However, lockups still happen with RendererFeatTest64: I tried to run some tests and my system locked completly and restarted. This seems to be a different problem though not related to the va conflict issue. So I'll open a different bug for the lockups revealed by the same commit (as previously said, without virtual address space, it doesn't lock).

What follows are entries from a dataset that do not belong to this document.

-- ==== Sys2Proof/Machine/Schedule.lean ====
section
/-! DEFINITION. The default schedule (DESIGN CHOICE, log 3): which of the machine's own events may take place, which thread issues next, and the agenda.
Every order that the manual allows is an agenda; where the agenda is empty, threads and the machine's own events take turns. -/

namespace Sys2Proof

/-- Events that take place outside any tile, so that the tile named beside them plays no part. -/
def Instr.ofUnit : Instr → Bool
  | .waitvArm p | .waitvWake p | .waitvTimeout p => p.isSome
  | .routerForward _ | .commandAnswer _ | .commandTimeout _ | .tileWindowAccess .. | .hartTimerCompare _ | .hallFlagUnionClear ..
  | .eventQueueWrite _ | .eventQueueHeadWrite .. | .callRecord .. | .dispatchRead .. | .serviceSliceExpiry .. | .complete ..
  | .completionSend _ | .switch .. | .ready .. | .retire .. | .fail .. | .callTimeout .. | .switchWindowTimeout .. | .serviceHartsHalted ..
  | .translationWalk _ | .forwardedRequest _ | .faultReportRepeat _ | .shoot .. | .shootAcknowledgement .. | .deviceRequest ..
  | .deviceCompletion .. | .bridgeOutbound _ | .bridgeInbound .. | .tctlWrite .. | .tokenRefill _ | .frameMarker .. | .clockRaise _
  | .stretch _ | .delayLineRemeasure _ | .pulseWindowClose .. | .kiteLineRebuild .. | .launch .. | .initialPacketWave _ | .boot _
  | .bootWatchdog | .bootOk | .tftpStatusRead | .tftpBankWrite .. | .featureAccept .. | .checkpointGo | .checkpointWriting | .checkpointDone
  | .powerFail | .overTemperature | .jtagUnlock _ => true
  | .retry _ | .deny _ | .repair _ => true
  | .read c | .write c => decide (0x500 ≤ c.reg.toNat)
  | _ => false

/-- Events that still take place in minimal mode: those of gallery (0, 0), of its boot and its ports, and of the module (R461, R470, R472,
R473); time passes. -/
def Instr.inMinimal : Instr → Bool
  | .boot _ | .bootOk | .tftpStatusRead | .tftpBankWrite .. | .jtagUnlock _ | .powerFail | .overTemperature | .frameMarker .. => true
  | .tileWindowAccess agent .. | .hartTimerCompare agent | .commandAnswer agent | .commandTimeout agent => decide (agent < 16)
  | .eventQueueWrite f | .eventQueueHeadWrite f .. | .callRecord f _ | .dispatchRead f _ | .serviceSliceExpiry f _ | .complete f ..
  | .completionSend f | .switch f _ | .ready f _ | .retire f _ | .fail f _ | .callTimeout f _ | .switchWindowTimeout f _
  | .serviceHartsHalted f .. | .hallFlagUnionClear f .. => f == 0
  | _ => false

end Sys2Proof

namespace Sys2Proof.Machine

/-- An event of the schedule: its tile and thread, and the event. -/
abbrev Ev := Coord × Tid × Instr

/-! ### The machine's own events -/

def engines : List Engine := [.matrix, .vector, .copy, .tree]

/-- The tile's thread events. -/
noncomputable def threadEvents (c : Coord) : List Ev :=
  (List.finRange 4).flatMap fun i => [(c, i, .wtagWake), (c, i, .deferredFault), (c, i, .trapRecord)]

/-- A HALLOP to carry on or to begin where it was relayed. -/
noncomputable def State.hallopEvent (s : State) (c : Coord) : List Ev :=
  match (s.tileAt c).hallop with
  | some h => [(c, 0, .hallop h.cmd)]
  | none => s.net.filterMap fun f => match f.msg with
    | .hallop m _ => if f.atTile c then some (c, 0, .hallop m) else none
    | _ => none

/-- Channels on which a message has come to tile c. -/
def State.channelsAt (s : State) (c : Coord) : List (BitVec 4) := ((s.net.filter fun f => f.atTile c).map (·.vc)).eraseDups

/-- What may happen at tile c by itself: an UNPARK that is under way goes on (R425). -/
noncomputable def State.tileEvents (s : State) (c : Coord) : List Ev :=
  let t := s.tileAt c
  let at_ (i : Instr) : Ev := (c, 0, i)
  threadEvents c ++ engines.flatMap (fun e => [at_ (.engineCompletion e), at_ (.engineConfirmation e), at_ (.engineStart e)]) ++
    (t.copies.map fun k => at_ (.copyComplete k.tag)) ++
    [.gangAbort, .gangJoin, .gangDone, .gangTimeout, .answerArrival, .scallReply, .writeQueueAccept, .remoteRead, .waitvArm none,
      .writeQueueWriteBack, .waitvWake none, .waitvTimeout none, .reportInjection, .injection, .balloonDiversion, .balloonEntryAck,
      .redelivery, .packetArrival, .dispatch, .quiescenceComplete, .shiftStep, .sliceTimerFire, .tileTimerFire, .missingMarker].map at_ ++
    ((s.channelsAt c).map fun v => at_ (.inboxAccept v)) ++ (if t.pstate = 3 then [at_ (.unpark t.unparkCmd)] else []) ++
    (t.seeks.flatMap fun x => [at_ (.seekAnswer x.1), at_ (.seekUnresolved x.1)]) ++ s.hallopEvent c ++
    s.ports.flatMap fun x => [at_ (.holdNotice x.1), at_ (.releaseNotice x.1)]

/-- Ports that are listed or have a message. -/
def State.portsInUse (s : State) : List Nat :=
  (s.ports.map (·.1) ++ s.net.filterMap fun f => match f.dest with | .port p => some p | _ => none).eraseDups
def State.uesInUse (s : State) : List Nat := (s.net.filterMap fun f => match f.dest with | .ue p => some p | _ => none).eraseDups
/-- Galleries that are listed or have a message. -/
def State.galleriesInUse (s : State) : List Nat :=
  (s.galleries.map (·.1) ++ s.unitReports.map (·.1) ++ s.net.filterMap fun f => match f.dest with | .gallery g => some g | _ => none).eraseDups

/-- An operation at a root port that its expander completes by itself; a PCI Express device's completion comes from outside. -/
noncomputable def State.expanderDone (s : State) (c : Nat) : List Ev :=
  match (s.port (96 + c)).oldestOp with
  | some r => (match serves r.pa with
    | .cxl _ => [(s.foc, 0, .deviceCompletion c none)]
    | _ => [])
  | none => []

/-- A REPAIR that has reached the repair engine of the position it names. -/
noncomputable def State.repairsHere (s : State) : List Ev :=
  (s.net.filter fun f => f.isRepair && f.dest == .tile f.pos).map fun f => (f.pos, 0, .packetArrival)

/-- What may happen outside the tiles by itself. -/
noncomputable def State.unitEvents (s : State) : List Ev :=
  let u (i : Instr) : Ev := (s.foc, 0, i)
  ((List.range s.net.length).map fun k => u (.routerForward k)) ++
    (s.portsInUse.flatMap fun p => [u (.translationWalk p), u (.forwardedRequest p), u (.waitvArm (some p)), u (.waitvWake (some p)),
      u (.waitvTimeout (some p)), u (.faultReportRepeat p)]) ++
    ((List.range Config.rootPorts).flatMap s.expanderDone) ++ (s.uesInUse.map fun p => u (.bridgeOutbound p)) ++
    (s.galleriesInUse.flatMap fun f => [u (.eventQueueWrite f), u (.completionSend f)] ++
      ((List.range 16).flatMap fun t => [u (.callRecord f t), u (.callTimeout f t), u (.switchWindowTimeout f t)]) ++
      ((s.gallery f).svc.map fun x => u (.serviceSliceExpiry f x.1)) ++ ((s.gallery f).harts.map fun x => u (.hartTimerCompare (16 * f + x.1))) ++
      ((s.gallery f).cmd.flatMap fun x => [u (.commandAnswer (16 * f + x.1)), u (.commandTimeout (16 * f + x.1))] ++
        x.2.shoots.map fun r => u (.shootAcknowledgement (16 * f + x.1) r))) ++
    (s.fields.flatMap fun x => [u (.tokenRefill x.1), u (.clockRaise x.1), u (.pulseWindowClose x.1 [])]) ++
    (s.halls.flatMap fun x => (if x.2.stale then [u (.kiteLineRebuild x.1 x.2.nlines)] else []) ++
      (if x.2.waves.isEmpty then [] else [u (.initialPacketWave x.1)])) ++
    (s.galleries.map fun x => (gallerySite x.1, 0, .missingMarker)) ++ s.repairsHere ++ (if s.boot.goPending then [u .checkpointGo] else []) ++ [u .checkpointWriting, u .checkpointDone, u .bootWatchdog]

/-- Tiles at which something may happen: the listed ones and those that a message has reached. -/
def State.liveTiles (s : State) : List Coord :=
  ((s.listed.map (·.1) ++ (s.net.map (·.pos))).eraseDups).filter fun c => isCompute c && !(s.tileAt c).absent

/-- A field has run the cycles of its frame (R439). -/
def State.frameDue (s : State) : Bool := s.fields.any fun x => x.2.remaining == 0

/-- The states differ in more than what the performance counters of the focus tile show. -/
def State.moved (a b : State) : Bool := decide ({ b with tile := { b.tile with r := { b.tile.r with perf := a.tile.r.perf } } } ≠ a)

/-- The event does something now. -/
def State.enabled (s : State) (e : Ev) : Bool :=
  let s1 := s.focus e.1 e.2.1
  match exec e.2.2 s1 with
  | .next s2 => s1.moved s2
  | _ => false

/-- The first of the machine's own events that does something; in minimal mode the tiles stand still (R461). -/
noncomputable def State.ownEvent (s : State) : Option Ev :=
  (if s.boot.minimal.isSome then s.unitEvents.filter (·.2.2.inMinimal) else s.liveTiles.flatMap s.tileEvents ++ s.unitEvents).find? s.enabled

/-! ### Threads -/

/-- Thread i of tile c may issue: RUN on a live position that is not PARKED, and not found unready since the machine last moved. -/
def State.ready (s : State) (c : Coord) (i : Tid) : Bool :=
  let t := s.tileAt c
  (t.th i).state == .run && !(t.th i).stalled && !t.absent && decide (t.pstate ≤ 1)

/-- A position's place in the order of turns. -/
def turnKey (c : Coord) : Nat := 2048 * c.y + c.x

/-- The next thread to issue after thread i of tile c: the tile's later threads, its earlier ones, then the tiles in order. -/
def State.nextReady (s : State) (c : Coord) (i : Tid) : Option (Coord × Tid) :=
  let later (d : Coord) : Nat := if turnKey c < turnKey d then turnKey d else turnKey d + 2 ^ 32
  let others := (s.listed.map (·.1)).filter fun d => d != c && (List.finRange 4).any fun j => s.ready d j
  let best := others.foldl (fun (o : Option Coord) d => match o with
    | some b => if later d < later b then some d else some b
    | none => some d) none
  let mine := (roundRobin (i + 1)).find? fun j => s.ready c j
  match (List.finRange 4).find? fun j => decide (i < j) && s.ready c j, best with
  | some j, _ => some (c, j)
  | none, some d => ((List.finRange 4).find? fun j => s.ready d j).map fun j => (d, j)
  | none, none => mine.map fun j => (c, j)

/-- Threads found unready are tried again. -/
def Tile.retried (t : Tile) : Tile := { t with threads := t.threads.map fun h => { h with stalled := false } }
def State.retried (s : State) : State := { s with tile := s.tile.retried, tiles := s.tiles.map fun (c, t) => (c, t.retried) }

/-- Gives the turn to the next thread after thread i of tile c. -/
def State.rotate (s : State) (c : Coord) (i : Tid) : State :=
  match s.nextReady c i with
  | some (d, j) => s.focus d j
  | none => s

/-! ### The three kinds of step -/

def mapNext (f : State → State) : Out → Out
  | .next s => .next (f s)
  | o => o

/-- Lines of tile c's data SRAM and cell store that hold a word in error, by their scrub numbers (R109). -/
def State.faultyLines (s : State) (c : Coord) : List Nat :=
  let inTile (w : Nat) : Bool := decide (tileBase c ≤ 8 * w ∧ 8 * w < tileBase c + 0x34000)
  let line (w : Nat) : Option Nat :=
    let a := 8 * w - tileBase c
    if a < 0x10000 then some (a / 64) else if 0x30000 ≤ a then some (1024 + (a - 0x30000) / 64) else none
  (((s.soft ++ s.bad).filter inTile).filterMap line).eraseDups

/-- What the time brings to every tile: its name table ages every 2^14 ticks (R129), and the scrubber comes to each line at least once in
2^24 cycles, which 2^19 ticks never exceed (R109, R439); a line with no word in error is as it was. -/
noncomputable def State.periodic (s : State) : List (Coord × Tid × Option Instr) :=
  let now := s.wtime.toNat
  (if now % 2 ^ 14 = 0 then (s.listed.filter fun x => !x.2.names.isEmpty).map fun x => (x.1, 0, some .nameTableAgeing) else []) ++
    (if now % 2 ^ 19 = 0 then s.listed.flatMap fun x => (s.faultyLines x.1).map fun l => (x.1, 0, some (.scrub l)) else [])

/-- What happens at a marker that has come: clocks that rise (R441), and the shutdown for a sensor above 110 °C (R473). -/
noncomputable def State.atMarker (s : State) (readings : List Reading) : List (Coord × Tid × Option Instr) :=
  (s.fields.filterMap fun x => if x.2.raiseDue then some (s.foc, 0, some (.clockRaise x.1)) else none) ++
    (if readings.any (fun r => decide (110 < r.tmax.toNat)) then [(s.foc, 0, some .overTemperature)] else [])

/-- The agenda after a marker: what the marker brings comes before anything else, what the time brings after it. -/
noncomputable def State.afterMarker (readings : List Reading) (s : State) : State :=
  { s with agenda := s.atMarker readings ++ s.agenda ++ s.periodic }

/-- An event takes place at its tile, and threads found unready are tried again. -/
noncomputable def takePlace (e : Ev) (s : State) : Out :=
  mapNext (fun s1 => match e.2.2 with
    | .frameMarker _ readings => s1.retried.afterMarker readings
    | _ => s1.retried) (exec e.2.2 (s.focus e.1 e.2.1))

/-- A frame marker that every tile receives (R445). -/
noncomputable def marker (s : State) : Out := takePlace (s.foc, s.tid, .frameMarker [] []) s

/-- The machine's own turn: an event, after which the next thread has the turn; with none, the next thread issues at once, and where no
thread can, the time passes. -/
noncomputable def ownTurn (s : State) : Out :=
  match s.ownEvent with
  | some e => mapNext (fun s1 => s1.rotate s.foc s.tid) (takePlace e s)
  | none => match s.nextReady s.foc s.tid with
    | some (c, i) => issue { s.focus c i with turn := true }
    | none => marker s

/-- One entry of the agenda: an event, or a thread's next instruction. What cannot take place is passed over. An instruction waits for a
marker that is due (R439). -/
noncomputable def agendaTurn (e : Coord × Tid × Option Instr) (s : State) : Out :=
  match e with
  | (c, i, some x) =>
    if x.fetched || ((s.tileAt c).absent && !x.ofUnit) || (s.boot.minimal.isSome && !x.inMinimal) then .next s
    else takePlace (c, i, x) s
  | (c, i, none) =>
    let s1 := s.retried
    if s1.ready c i && s1.boot.minimal.isNone then
      (if s.frameDue then marker { s with agenda := e :: s.agenda } else issue (s1.focus c i))
    else .next s

/-- With no agenda: a due frame marker (R439), else the focus thread's next instruction when it has the turn and may issue, else the
machine's own turn. In minimal mode no thread issues (R461). -/
noncomputable def ownStep (s : State) : Out :=
  if s.boot.minimal.isSome then (match s.ownEvent with
    | some e => takePlace e s
    | none => marker s)
  else if s.frameDue then marker s
  else if !s.turn && s.ready s.foc s.tid then issue { s with turn := true }
  else ownTurn { s with turn := false }

/-- The entry is a BOOT, which power returns with. -/
def bootEntry (e : Coord × Tid × Option Instr) : Bool :=
  match e with
  | (_, _, some (.boot _)) => true
  | _ => false

end Sys2Proof.Machine
end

https://bugs.freedesktop.org/show_bug.cgi?id=45018
Alexandre Demers alexandre.f.demers@gmail.com changed:
What |Removed |Added ---------------------------------------------------------------------------- Summary|[bisected] rendering |[bisected] rendering |regression since added |regression and va conflicts |support for virtual address |since added support for |space on cayman v11 |virtual address space on | |cayman v11
https://bugs.freedesktop.org/show_bug.cgi?id=45018
--- Comment #108 from Alexandre Demers alexandre.f.demers@gmail.com 2012-08-05 04:29:39 UTC --- Oops, I've hit a va error again. I've been using my computer all day long, going from one window to another, using Flash on Openstreetmap and Google Map. The error could explain some lockups I've experienced. I hit the card's maximum memory from what I understand of the error. Should I put collected info here or under bug 53111?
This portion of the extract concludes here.